Extract exactly the range of lines bounded by the line containing "PRN (41_data_movement.md). -/" and the final line of the listing, both ends included, and no other lines.

BEGIN Recorded data

-- ==== Sys2Proof/Tests/Slice0.lean ====
section
/-!
SUPPORT. Tests: ill-formed terms that the checks refuse, words written out from the encodings of the spec, single steps with results worked out by
hand from the spec, and for every statement of Obligations.lean a state and operands that meet its hypotheses.
-/

namespace Sys2Proof.Machine

set_option Elab.async false

-- ===== ill-formed terms =====

/-- A format-A, format-C and format-I term whose fields are all the ones that encode as zero. -/
def zA : FmtA := ⟨.i64, .all, .v 0, .v 0, .v 0, .v 0, .rne, false, .elem, 0⟩
def zC : FmtC := ⟨.i64, .all, .v 0, .v 0, .v 0, 0, .rne, false, 0⟩
def zI : FmtI := ⟨.i64, .all, .v 0, .v 0, 0⟩
def zM : FmtM := ⟨0, .all, .v 0, .v 0, .grp, .rlx, 0, 0⟩
def zT : FmtAt := ⟨0, .all, .v 0, .v 0, .grp, .rlx, 0, 0⟩

/-- The integer family refuses a float shape, an unused C, a rounding, an unused B, an unused saturate, a family code beyond `.uns`, BFX's narrow
shapes, and a format-I immediate that is not read (R54, R63, R107, R111). -/
theorem test_wf_integer : [Instr.iadd { zA with shp := .f64 }, .iadd { zA with c := .v 1 }, .isub { zA with rnd := .rz }, .imul { zA with fam := 2 },
    .imulh { zA with sat := true }, .imad { zA with fam := 4 }, .imin { zA with sat := true }, .imax { zA with fam := 2 }, .iabs { zA with b := .v 1 },
    .iabs { zA with fam := 1 }, .and { zA with fam := 1 }, .or { zA with sat := true }, .xor { zA with c := .v 1 }, .andn { zA with fam := 1 },
    .shl { zA with fam := 2 }, .shr { zA with sat := true }, .sar { zA with fam := 1 }, .popc { zA with b := .v 1 }, .clz { zA with sat := true },
    .bfx { zA with shp := .i16x4 }, .bfi { zA with shp := .i8x8 }, .lea { zA with rnd := .dyn }, .iaddI { zI with shp := .f32x2 },
    .imadI { zI with shp := .ts8x8 }, .iabsI { zI with imm := 1 }, .popcI { zI with imm := 1 }, .clzI { zI with shp := .f64 }, .bfxI { zI with shp := .i4x16 },
    .bfiI { zI with shp := .i16x4 }].map Instr.wf = List.replicate 29 false := by decide +kernel

/-- The floating-point family refuses integer shapes, an unused C or B, and a family code (R107, R113). -/
theorem test_wf_float : ([Instr.fadd zA, .fadd { zA with shp := .f64, c := .v 1 }, .ffma { zA with shp := .f64, fam := 1 }, .fabs { zA with shp := .f64, b := .v 1 },
    .frcp { zA with shp := .e4m3x8 }, .faddI zI, .fabsI { zI with shp := .f64, imm := 1 }, .ftanhI { zI with shp := .i64 }].map Instr.wf =
    List.replicate 8 false) := by decide +kernel

/-- The compare and mask family (R116 to R120). -/
theorem test_wf_compare : [Instr.icmp { zA with shp := .f64 }, .icmp { zA with sat := true }, .fcmp zA, .sel { zA with c := .v 1 }, .mop { zA with shp := .i32x2 },
    .mop { zA with fam := 5 }, .mop { zA with fam := 4, b := .m 1 }, .mcnt { zA with fam := 3 }, .mcnt { zA with rt := .bcb }, .mmov { zA with fam := 4 },
    .icmpI { zI with shp := .f64 }, .fcmpI zI, .mopI { zI with imm := 0x5000000 }, .mopI { zI with imm := 0x4000001 }, .mopI { zI with shp := .f64 },
    .mcntI { zI with imm := 0x3000000 }, .mcntI { zI with imm := 1 }, .mmovI { zI with imm := 0x4000000 }, .mmovI { zI with imm := 1 }].map Instr.wf =
    List.replicate 19 false := by decide +kernel

/-- Conversions and the cross-lane family: source shapes, the part rule, element shapes, block lengths and unused fields (R121 to R131). -/
theorem test_wf_conversion : [Instr.cvt { zC with ctl := 0x80 }, .cvt { zC with ctl := 13 }, .cvt { zC with shp := .f16x4, ctl := 0x45 }, .cvt { zC with ctl := 4 },
    .cvt { zC with b := .v 1 }, .cvt { zC with fam := 4 }, .pack zC, .pack { zC with shp := .f16x4, ctl := 0x16 }, .pack { zC with shp := .f16x4, ctl := 6, fam := 4 },
    .qnt { zC with shp := .f16x4, ctl := 6 }, .qnt { zC with shp := .e4m3x8, ctl := 1 }, .qnt { zC with shp := .e4m3x8, ctl := 6, fam := 1 },
    .qntScl { zC with shp := .e4m3x8, ctl := 0x16, fam := 4 }, .qntScl { zC with shp := .e4m3x8, ctl := 6, fam := 4, b := .v 1 },
    .qntScl { zC with shp := .e4m3x8, ctl := 6, fam := 4, rnd := .rz }, .qntScl { zC with shp := .e4m3x8, ctl := 6, fam := 4, sat := true },
    .qntScl { zC with shp := .e4m3x8, ctl := 6, fam := 7 }, .qntScl { zC with shp := .e4m3x8, ctl := 5, fam := 6 },
    .dqnt { zC with shp := .f32x2, ctl := 6 }, .dqnt { zC with shp := .i32x2, ctl := 9 },
    .xperm { zC with ctl := 1 }, .xperm { zC with rnd := .rz }, .xperm { zC with sat := true }, .xperm { zC with fam := 4, shp := .i8x8, b := .v 1 },
    .xperm { zC with fam := 4 }, .ptld { zC with d := .v 1 }, .ptld { zC with shp := .i8x8 }, .ptld { zC with fam := 4 }, .shfl { zC with fam := 5 },
    .shfl { zC with ctl := 1 }, .red { zC with shp := .e4m3x8 }, .red { zC with b := .v 1 }, .red { zC with rnd := .rs }, .scan { zC with ctl := 4 },
    .scan { zC with fam := 6 }, .scan { zC with shp := .f64, fam := 3 }].map Instr.wf = List.replicate 36 false := by decide +kernel

/-- Group, memory, copy, atomic, ordering and barrier words, the trailer's names, words that are none, and ARRV (R58, R74, R84, R86, R151 to R157, R187,
R192, R230, R333). -/
theorem test_wf_others : [Instr.rxa 0, .srd (.v 0) 0x25, .swr (.s 0) 0x25, .ld { zM with shp := 7 }, .ld { zM with order := .rel }, .st { zM with shp := 4 },
    .st { zM with order := .acq }, .ldsh { zM with scope := .dev }, .ldsh { zM with ch := 1 }, .stsh { zM with shp := 4 }, .stsh { zM with order := .ar },
    .ldc { zM with scope := .team }, .ldc { zM with order := .acq }, .prf { zM with shp := 1 }, .prf { zM with ch := 3 }, .prf { zM with d := .v 1 },
    .drain (.s 0) 0, .amo { zT with op := 9 }, .amo { zT with shp := 5, op := 2 }, .amo { zT with op := 12 }, .amo { zT with shp := 2 }, .cas { zT with shp := 5 },
    .cas { zT with op := 1 }, .redo { zT with op := 1 }, .redo { zT with scope := .dev }, .redo { zT with order := .acq }, .fence .dev .rlx, .binit (.s 0) 0,
    .barv false .grp (.v 0) (.s 0) 1, .barv false .dev (.v 0) (.s 0) 0, .barv false .dev (.v 1) (.s 0) 1, .bwait .grp (.s 0) (.s 0),
    .trl false false false 0 (some (.ind 63)) none none none, .trl false false false 0 none none none (some (.ind 63)), .unassignedWord 0x0200003008080000,
    .unassignedWord 1, .illegalWord 0x0200003008080000, .seqArrv 1 0].map Instr.wf = List.replicate 38 false := by decide +kernel

-- ===== decoding =====

/-- The integer family (R53, R73, R111): i32x2, prefix (m1), D v3, A s5, B v7, routing .bcb. -/
theorem test_decode_integer :
    let f : FmtA := ⟨.i32x2, .p1, .v 3, .s 5, .v 7, .v 0, .rne, false, .bcb, 0⟩
    [0x02012038281C0028, 0x02112038281C0008, 0x02212038281C0008, 0x02312038281C0008, 0x02412038281E1208, 0x02512038281C0009,
      0x02612038281C0008, 0x0271203828000008, 0x02812038281C0008, 0x02912038281C0008, 0x02A12038281C0008, 0x02B12038281C0008,
      0x02C12038281C0028, 0x02D12038281C0008, 0x02E12038281C0008, 0x02F1203828000008, 0x0301203828000008, 0x03112038281C0009,
      0x03212038281E1208, 0x03312038281C000B].map decodeWord =
    [.iadd { f with sat := true }, .isub f, .imul f, .imulh f, .imad { f with c := .s 9 }, .imin { f with fam := 1 }, .imax f,
      .iabs { f with b := .v 0 }, .and f, .or f, .xor f, .andn f, .shl { f with sat := true }, .shr f, .sar f, .popc { f with b := .v 0 },
      .clz { f with b := .v 0 }, .bfx { f with fam := 1 }, .bfi { f with c := .s 9 }, .lea { f with fam := 3 }] := by decide +kernel

/-- Its format-I words (R54): i64, prefix (!m2), D k2, A s63, a negative immediate. -/
theorem test_decode_integer_immediate :
    let i : FmtI := ⟨.i64, .n2, .k 2, .s 63, 0x4000123⟩
    [0x0400D429FC000123, 0x0410D429FC000123, 0x0420D429FC000123, 0x0430D429FC000123, 0x0440D429FC000123, 0x0450D429FC000123,
      0x0460D429FC000123, 0x0470D429F8000000, 0x0480D429FC000123, 0x0490D429FC000123, 0x04A0D429FC000123, 0x04B0D429FC000123,
      0x04C0D429FC000123, 0x04D0D429FC000123, 0x04E0D429FC000123, 0x04F0D429F8000000, 0x0500D429F8000000, 0x0510D429FC000123,
      0x0520D429FC000123, 0x0530D429FC000123].map decodeWord =
    [.iaddI i, .isubI i, .imulI i, .imulhI i, .imadI i, .iminI i, .imaxI i, .iabsI { i with imm := 0 }, .andI i, .orI i, .xorI i, .andnI i,
      .shlI i, .shrI i, .sarI i, .popcI { i with imm := 0 }, .clzI { i with imm := 0 }, .bfxI i, .bfiI i, .leaI i] := by decide +kernel

/-- The floating-point family (R73, R113): f16x4, D v128, A v[s5], B the constant π, rounding rs, .sat, routing .bca. -/
theorem test_decode_float :
    let f : FmtA := ⟨.f16x4, .all, .v 128, .ind 5, .fc 13, .v 0, .rs, true, .bca, 0⟩
    [0x1007080E2DF40170, 0x1017080E2DF40170, 0x1027080E2DF40170, 0x1037080E2DF5FF70, 0x1047080E2DF40170, 0x1057080E2DF40170,
      0x1067080E28000170, 0x1077080E28000170, 0x1087080E28000170, 0x1097080E28000170, 0x10A7080E28000170, 0x10B7080E28000170,
      0x10C7080E28000170, 0x10D7080E28000170, 0x10E7080E28000170].map decodeWord =
    [.fadd f, .fsub f, .fmul f, .ffma { f with c := .v 255 }, .fmin f, .fmax f, .fabs { f with b := .v 0 }, .fneg { f with b := .v 0 },
      .frnd { f with b := .v 0 }, .frcp { f with b := .v 0 }, .frsq { f with b := .v 0 }, .fsqrt { f with b := .v 0 },
      .fexp2 { f with b := .v 0 }, .flog2 { f with b := .v 0 }, .ftanh { f with b := .v 0 }] := by decide +kernel

/-- Its format-I words: f32x2, prefix (m3), D v1, A v2, the immediate 1.0 as FP32 bits [31:5]. -/
theorem test_decode_float_immediate :
    let i : FmtI := ⟨.f32x2, .p3, .v 1, .v 2, 0x1FC0000⟩
    [0x1206601011FC0000, 0x1216601011FC0000, 0x1226601011FC0000, 0x1236601011FC0000, 0x1246601011FC0000, 0x1256601011FC0000,
      0x1266601010000000, 0x1276601010000000, 0x1286601010000000, 0x1296601010000000, 0x12A6601010000000, 0x12B6601010000000,
      0x12C6601010000000, 0x12D6601010000000, 0x12E6601010000000].map decodeWord =
    [.faddI i, .fsubI i, .fmulI i, .ffmaI i, .fminI i, .fmaxI i, .fabsI { i with imm := 0 }, .fnegI { i with imm := 0 },
      .frndI { i with imm := 0 }, .frcpI { i with imm := 0 }, .frsqI { i with imm := 0 }, .fsqrtI { i with imm := 0 },
      .fexp2I { i with imm := 0 }, .flog2I { i with imm := 0 }, .ftanhI { i with imm := 0 }] := by decide +kernel

/-- The compare and mask family in both formats (R73, R116 to R120). -/
theorem test_decode_compare_and_mask :
    [0x2003146025BC001D, 0x2015F018140C0007, 0x202B406038200004, 0x203014BA2D180003, 0x2040004A38000001, 0x2050145048000002,
      0x2200145027FFFFFF, 0x22171460223F8000, 0x2222005026000009, 0x2230145A320000FF, 0x2240005A32000000, 0x2250105A31000000].map decodeWord =
    [.icmp ⟨.i8x8, .all, .m 2, .v 4, .ic 31, .v 0, .rne, false, .lo, 5⟩, .fcmp ⟨.f64, .n3, .s 1, .s 2, .s 3, .v 0, .rne, false, .elem, 7⟩,
      .sel ⟨.e2m1x16, .p2, .v 6, .v 7, .v 8, .v 0, .rne, false, .elem, 4⟩,
      .mop ⟨.i64, .all, .m 7, .m 1, .m 2, .v 0, .rne, false, .elem, 3⟩, .mcnt ⟨.i64, .all, .v 4, .m 3, .v 0, .v 0, .rne, false, .elem, 1⟩,
      .mmov ⟨.i64, .all, .m 1, .v 9, .v 0, .v 0, .rne, false, .elem, 2⟩, .icmpI ⟨.i64, .all, .m 1, .v 4, 0x7FFFFFF⟩,
      .fcmpI ⟨.f16x4, .all, .m 2, .v 4, 0x23F8000⟩, .selI ⟨.i16x4, .all, .v 5, .v 4, 0x6000009⟩, .mopI ⟨.i64, .all, .m 1, .m 2, 0x20000FF⟩,
      .mcntI ⟨.i64, .all, .v 5, .m 2, 0x2000000⟩, .mmovI ⟨.i64, .all, .s 5, .m 2, 0x1000000⟩] := by decide +kernel

/-- The conversions (R121 to R125: C carries the source shape and the part) and the cross-lane family (R126 to R131). -/
theorem test_decode_conversion_and_cross_lane :
    [0x2407003020002D22, 0x2417003020140C40, 0x2429003020146D80, 0x2429003020000C04, 0x24360030201458E0, 0x2606203020140003,
      0x2610000820000002, 0x26280030255C0004, 0x2631003020000622, 0x2646003020000481].map decodeWord =
    [.cvt ⟨.f16x4, .all, .v 3, .v 4, .v 0, 0x16, .rna, true, 2⟩, .pack ⟨.f16x4, .all, .v 3, .v 4, .v 5, 6, .rz, false, 0⟩,
      .qnt ⟨.e4m3x8, .all, .v 3, .v 4, .v 5, 0x36, .dyn, false, 0⟩, .qntScl ⟨.e4m3x8, .all, .v 3, .v 4, .v 0, 6, .rne, false, 4⟩,
      .dqnt ⟨.f32x2, .all, .v 3, .v 4, .v 5, 0x2C, .ru, true, 0⟩, .xperm ⟨.f32x2, .p1, .v 3, .v 4, .v 5, 0, .rne, false, 3⟩,
      .ptld ⟨.i64, .all, .v 0, .s 4, .v 0, 0, .rne, false, 2⟩, .shfl ⟨.bf16x4, .all, .v 3, .v 4, .ic 7, 0, .rne, false, 4⟩,
      .red ⟨.i32x2, .all, .v 3, .v 4, .v 0, 3, .rne, true, 2⟩, .scan ⟨.f32x2, .all, .v 3, .v 4, .v 0, 2, .rd, false, 1⟩] := by decide +kernel

/-- The group family (R84 to R89), memory (R151 to R154), copies (R155, R157), atomics (R186 to R190) and ordering (R192, R193); several of the words stand in the spec. -/
theorem test_decode_group_and_memory :
    [0x2800000000000007, 0x2810000000000003, 0x2820001000000000, 0x282010100000000A, 0x283000082000000C, 0x40092030236FFFF8,
      0x4000102808000000, 0x4013A0302497FFFF, 0x4026003021400010, 0x4032003021800018, 0x4044103820000020, 0x4050000020200028,
      0x4200000838000000, 0x4210308000000000, 0x4400004813000010, 0x441000681BC00000, 0x4426003820090000, 0x440140402948FFFC,
      0x4603600000000000, 0x4610105000000000].map decodeWord =
    [.rxa 7, .rxr 3, .srd (.v 1) 0, .srd (.s 1) 0x0A, .swr (.s 4) 0x0C, .ld ⟨9, .p1, .v 3, .v 4, .dev, .acq, 2, 0xFFFF8⟩,
      .ld ⟨0, .all, .s 2, .s 1, .grp, .rlx, 0, 0⟩, .st ⟨3, .n1, .v 3, .v 4, .sys, .rel, 1, 0x7FFFF⟩,
      .ldsh ⟨6, .all, .v 3, .v 4, .team, .acq, 0, 16⟩, .stsh ⟨2, .all, .v 3, .v 4, .team, .rel, 0, 24⟩,
      .ldc ⟨4, .all, .s 3, .s 4, .grp, .rlx, 0, 32⟩, .prf ⟨0, .all, .v 0, .v 4, .grp, .rlx, 2, 40⟩, .cpy (.s 7), .drain (.s 8) 1,
      .amo ⟨0, .all, .v 4, .s 2, .dev, .rlx, 0, 16⟩, .cas ⟨0, .all, .v 6, .s 3, .dev, .ar, 0, 0⟩,
      .redo ⟨6, .all, .v 3, .s 4, .grp, .rlx, 9, 0⟩, .amo ⟨1, .p2, .v 4, .v 5, .team, .acq, 8, 0xFFFC⟩, .fence .dev .ar, .rflush (.s 5)] := by decide +kernel
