-- ==== Sys2Proof/Decode.lean ====
section
/-! DEFINITION. Decoding and encoding (30_encoding.md): the opcode map, the register operand check, the
decoder, total on any list of bytes, and the encoder. -/

namespace Sys2Proof

/-- `OPC`: the instruction byte of each opcode (R85).
UNVERIFIED, unsafe (log entry 1): the byte values are the spec's decision D1, taken from general knowledge. -/
def Opcode.byte : Opcode → Byte
  | .hlt => 0x01
  | .ldi => 0x82
  | .prn => 0x47
  | .add => 0xA0
  | .mul => 0xA2
  | .push => 0x45
  | .pop => 0x46
  | .call => 0x50
  | .ret => 0x11
  | .cmp => 0xA7
  | .jmp => 0x54
  | .jeq => 0x55
  | .jne => 0x56

/-- The 13 opcodes, in the order of the opcode map (R85). -/
def opcodeTable : List Opcode :=
  [.hlt, .ldi, .prn, .add, .mul, .push, .pop, .call, .ret, .cmp, .jmp, .jeq, .jne]

/-- `decode(b)` of R86: all 8 bits are compared with the 13 instruction bytes. -/
def opcode? (b : Byte) : Option Opcode := opcodeTable.find? fun op => op.byte == b

/-- The index a register operand byte names, if it names one (R83). -/
def regIndex? (b : Byte) : Option RegIdx :=
  if h : b.toNat < 8 then some ⟨b.toNat, h⟩ else none

/-- The operand byte of a register index (R83: the whole byte is the index). -/
def regByte (r : RegIdx) : Byte := BitVec.ofNat 8 r.val

/-- Why bytes are no instruction. -/
inductive DecodeError where
  /-- The first byte is none of the 13 instruction bytes (R87). -/
  | unknownOpcode (b : Byte)
  /-- The bytes end before the instruction does (R57, R113). -/
  | missingByte
  /-- A register operand byte is above 7 (R83). -/
  | invalidRegister (b : Byte)
  deriving DecidableEq, Repr

/-- Format Z: no operand byte is read (R82). -/
def readZ (i : Instr) (bs : List Byte) : Except DecodeError (Instr × List Byte) := .ok (i, bs)

/-- Format R: one register operand (R82, R83). -/
def readR (mk : Byte → Instr) : List Byte → Except DecodeError (Instr × List Byte)
  | o0 :: rest => if legalReg o0 then .ok (mk o0, rest) else .error (.invalidRegister o0)
  | [] => .error .missingByte

/-- Format RR: both operand bytes are read, then checked, operand 0 first (R83, R187). -/
def readRR (mk : Byte → Byte → Instr) : List Byte → Except DecodeError (Instr × List Byte)
  | o0 :: o1 :: rest =>
    if legalReg o0 then
      if legalReg o1 then .ok (mk o0 o1, rest) else .error (.invalidRegister o1)
    else .error (.invalidRegister o0)
  | _ => .error .missingByte

/-- Format RI: operand 0 is a register, operand 1 an immediate that is never checked (R83, R84). -/
def readRI (mk : Byte → Byte → Instr) : List Byte → Except DecodeError (Instr × List Byte)
  | o0 :: o1 :: rest =>
    if legalReg o0 then .ok (mk o0 o1, rest) else .error (.invalidRegister o0)
  | _ => .error .missingByte

/-- The operand bytes of an opcode, read and checked by its format (R82). -/
def readOperands : Opcode → List Byte → Except DecodeError (Instr × List Byte)
  | .hlt => readZ .hlt
  | .ldi => readRI .ldi
  | .prn => readR .prn
  | .add => readRR .add
  | .mul => readRR .mul
  | .push => readR .push
  | .pop => readR .pop
  | .call => readR .call
  | .ret => readZ .ret
  | .cmp => readRR .cmp
  | .jmp => readR .jmp
  | .jeq => readR .jeq
  | .jne => readR .jne

/-- The decoder: the instruction at the head of the bytes and the bytes after it, or why there is none
(R86, R113; the order of the tests is steps 2 to 6 of R187). -/
def decode : List Byte → Except DecodeError (Instr × List Byte)
  | [] => .error .missingByte
  | b :: rest =>
    match opcode? b with
    | none => .error (.unknownOpcode b)
    | some op => readOperands op rest

/-- The bytes of an instruction, lowest address first (R56, R82). -/
def encode : Instr → List Byte
  | .hlt => [Opcode.hlt.byte]
  | .ldi r imm => [Opcode.ldi.byte, r, imm]
  | .prn r => [Opcode.prn.byte, r]
  | .add a b => [Opcode.add.byte, a, b]
  | .mul a b => [Opcode.mul.byte, a, b]
  | .push r => [Opcode.push.byte, r]
  | .pop r => [Opcode.pop.byte, r]
  | .call r => [Opcode.call.byte, r]
  | .ret => [Opcode.ret.byte]
  | .cmp a b => [Opcode.cmp.byte, a, b]
  | .jmp r => [Opcode.jmp.byte, r]
  | .jeq r => [Opcode.jeq.byte, r]
  | .jne r => [Opcode.jne.byte, r]

/-- The three bytes (the longest instruction, R80) that lie in memory for a table word of `nbits` bits: the first byte
is bits 7..0, and every bit above `nbits` is 0. -/
def wordBytes (nbits w : Nat) : List Byte :=
  let v := w % 2 ^ nbits
  [BitVec.ofNat 8 v, BitVec.ofNat 8 (v / 256), BitVec.ofNat 8 (v / 65536)]

/-- The instruction the decoder reads from a word numbered as spec/opcode_table.json numbers it. -/
def decodeTableWord (nbits w : Nat) : Option Instr :=
  match decode (wordBytes nbits w) with
  | .ok (i, _) => some i
  | .error _ => none

end Sys2Proof
end

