-- ==== Sys2Proof/Machine/DataMovement.lean ====
section
/-! DEFINITION. Data movement and output: LDI, PRN (41_data_movement.md). -/

namespace Sys2Proof.Machine

/-- LDI r, imm (R130): `x[r] <- imm`. -/
def execLdi (o0 imm : Byte) (s : State) : Host.Outcome State Fault Refusal :=
  formRI o0 imm s fun r v => .ok ((s.setReg r v).advance 2)

/-- PRN r (R131): `Emit(x[r])`. -/
def execPrn (o0 : Byte) (s : State) : Host.Outcome State Fault Refusal :=
  formR o0 s fun r => .ok ((s.emit (s.reg r)).advance 1)

end Sys2Proof.Machine
end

END Recorded data

◆ Result of the exercise ◆
/-! DEFINITION. Data movement and output: LDI, PRN (41_data_movement.md). -/

namespace Sys2Proof.Machine

/-- LDI r, imm (R130): `x[r] <- imm`. -/
def execLdi (o0 imm : Byte) (s : State) : Host.Outcome State Fault Refusal :=
  formRI o0 imm s fun r v => .ok ((s.setReg r v).advance 2)

/-- PRN r (R131): `Emit(x[r])`. -/
def execPrn (o0 : Byte) (s : State) : Host.Outcome State Fault Refusal :=
  formR o0 s fun r => .ok ((s.emit (s.reg r)).advance 1)

end Sys2Proof.Machine
end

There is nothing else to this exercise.